Peregrine Pultuney; or, Life in India. In 3 vols. Mortimer.

LOOKING on the work before us as a novel, it wants plot and incident, and has other deficiencies. The hero is a careless, bold, roystering adventurer, with a taste for banter and waggery. All this is allow

able, and still he may be a very good hero, but the author ought not to add unnecessarily to the list of youthful failings. It abates the interest we might otherwise take in Peregrine's fortunes, when he is found too much addicted to tippling, smok ing, swearing, cruel hoaxing, and savage revenge. These things may be in nature, but it is not in nature to love the youth in whom they abound, and therefore it is not to the principal figure in a picture, for whom it is intended our sympathies should be enlisted, that they can judiciously be given. The faults of the imaginary Peregrine we suspect, in some degree, attach to their author. From the careless, frolicsome tone in which he occasionally speaks in his own person, in terms not far removed from what is termed slang, "we calculate," as brother Jonathan would say, it is a young or at all events not a very old soldier that holds the pen, and that he conceives the licence he requires for himself, the writer of a book is bound to concede to his hero.
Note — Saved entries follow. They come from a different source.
-- ==== Sys2Proof/Laws/State.lean ====
section
/-!
SUPPORT. One lemma for each field of the state under each named update of it, and for each field of a domain and a tile
under theirs: what the update writes, and that it leaves the rest.
-/

namespace Sys2Proof.Machine

/-! ## State.updDom -/

@[simp] theorem State.updDom_cur (s : State) (k : Nat) (f : Domain → Domain) : (s.updDom k f).cur = s.cur := rfl
@[simp] theorem State.updDom_domains (s : State) (k : Nat) (f : Domain → Domain) : (s.updDom k f).domains = s.domains.map (fun d => if d.seq = k then f d else d) := rfl
@[simp] theorem State.updDom_clusters (s : State) (k : Nat) (f : Domain → Domain) : (s.updDom k f).clusters = s.clusters := rfl
@[simp] theorem State.updDom_dies (s : State) (k : Nat) (f : Domain → Domain) : (s.updDom k f).dies = s.dies := rfl
@[simp] theorem State.updDom_parts (s : State) (k : Nat) (f : Domain → Domain) : (s.updDom k f).parts = s.parts := rfl
@[simp] theorem State.updDom_mem (s : State) (k : Nat) (f : Domain → Domain) : (s.updDom k f).mem = s.mem := rfl
@[simp] theorem State.updDom_flawed (s : State) (k : Nat) (f : Domain → Domain) : (s.updDom k f).flawed = s.flawed := rfl
@[simp] theorem State.updDom_lpacl (s : State) (k : Nat) (f : Domain → Domain) : (s.updDom k f).lpacl = s.lpacl := rfl
@[simp] theorem State.updDom_macl (s : State) (k : Nat) (f : Domain → Domain) : (s.updDom k f).macl = s.macl := rfl
@[simp] theorem State.updDom_partmap (s : State) (k : Nat) (f : Domain → Domain) : (s.updDom k f).partmap = s.partmap := rfl
@[simp] theorem State.updDom_lpdrop (s : State) (k : Nat) (f : Domain → Domain) : (s.updDom k f).lpdrop = s.lpdrop := rfl
@[simp] theorem State.updDom_lqrank (s : State) (k : Nat) (f : Domain → Domain) : (s.updDom k f).lqrank = s.lqrank := rfl
@[simp] theorem State.updDom_egress (s : State) (k : Nat) (f : Domain → Domain) : (s.updDom k f).egress = s.egress := rfl
@[simp] theorem State.updDom_leases (s : State) (k : Nat) (f : Domain → Domain) : (s.updDom k f).leases = s.leases := rfl
@[simp] theorem State.updDom_arrivals (s : State) (k : Nat) (f : Domain → Domain) : (s.updDom k f).arrivals = s.arrivals := rfl
@[simp] theorem State.updDom_stream (s : State) (k : Nat) (f : Domain → Domain) : (s.updDom k f).stream = s.stream := rfl
@[simp] theorem State.updDom_nextSeq (s : State) (k : Nat) (f : Domain → Domain) : (s.updDom k f).nextSeq = s.nextSeq := rfl
@[simp] theorem State.updDom_seqBases (s : State) (k : Nat) (f : Domain → Domain) : (s.updDom k f).seqBases = s.seqBases := rfl
@[simp] theorem State.updDom_queues (s : State) (k : Nat) (f : Domain → Domain) : (s.updDom k f).queues = s.queues := rfl
@[simp] theorem State.updDom_selected (s : State) (k : Nat) (f : Domain → Domain) : (s.updDom k f).selected = s.selected := rfl
@[simp] theorem State.updDom_room (s : State) (k : Nat) (f : Domain → Domain) : (s.updDom k f).room = s.room := rfl
@[simp] theorem State.updDom_lnkst (s : State) (k : Nat) (f : Domain → Domain) : (s.updDom k f).lnkst = s.lnkst := rfl
@[simp] theorem State.updDom_bootst (s : State) (k : Nat) (f : Domain → Domain) : (s.updDom k f).bootst = s.bootst := rfl
@[simp] theorem State.updDom_intst (s : State) (k : Nat) (f : Domain → Domain) : (s.updDom k f).intst = s.intst := rfl
@[simp] theorem State.updDom_pcap (s : State) (k : Nat) (f : Domain → Domain) : (s.updDom k f).pcap = s.pcap := rfl
@[simp] theorem State.updDom_capNow (s : State) (k : Nat) (f : Domain → Domain) : (s.updDom k f).capNow = s.capNow := rfl
@[simp] theorem State.updDom_pcapst (s : State) (k : Nat) (f : Domain → Domain) : (s.updDom k f).pcapst = s.pcapst := rfl
@[simp] theorem State.updDom_mbctl (s : State) (k : Nat) (f : Domain → Domain) : (s.updDom k f).mbctl = s.mbctl := rfl
@[simp] theorem State.updDom_signature (s : State) (k : Nat) (f : Domain → Domain) : (s.updDom k f).signature = s.signature := rfl
@[simp] theorem State.updDom_imageHash (s : State) (k : Nat) (f : Domain → Domain) : (s.updDom k f).imageHash = s.imageHash := rfl
@[simp] theorem State.updDom_imageVersion (s : State) (k : Nat) (f : Domain → Domain) : (s.updDom k f).imageVersion = s.imageVersion := rfl
@[simp] theorem State.updDom_fused (s : State) (k : Nat) (f : Domain → Domain) : (s.updDom k f).fused = s.fused := rfl
@[simp] theorem State.updDom_answers (s : State) (k : Nat) (f : Domain → Domain) : (s.updDom k f).answers = s.answers := rfl
@[simp] theorem State.updDom_inputs (s : State) (k : Nat) (f : Domain → Domain) : (s.updDom k f).inputs = s.inputs := rfl
@[simp] theorem State.updDom_fresh (s : State) (k : Nat) (f : Domain → Domain) : (s.updDom k f).fresh = s.fresh := rfl
@[simp] theorem State.updDom_cycle (s : State) (k : Nat) (f : Domain → Domain) : (s.updDom k f).cycle = s.cycle := rfl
But on reverting to the title-page we have some misgivings. It is not there told that the work before us is a novel. The writer evidently means to take his stand on Life in India,' which he applies himself to paint, and in this he is no doubt entitled to praise. All old East Indians at Cheltenham, all Englishmen in India whose livers are not yet calcined, and all Griffins, old and young, from the sucking Griff, who has just landed, to the expiring Griffin who has been a year and three quarters of a day on shore, and all embryo Griffins at Haileybury and Addiscomb-nay, possibly Griffins unborn, will be likely to pore over these pages with eagerness, and devour their contents with advantage. For the simple English reader it would have been well had the dialogues been shorter and some of the delineations less minute; and we may just hint that a descriptive author need not be as flippant as an auctioneer, and should be careful not to multiply details till they become as dry as a catalogue.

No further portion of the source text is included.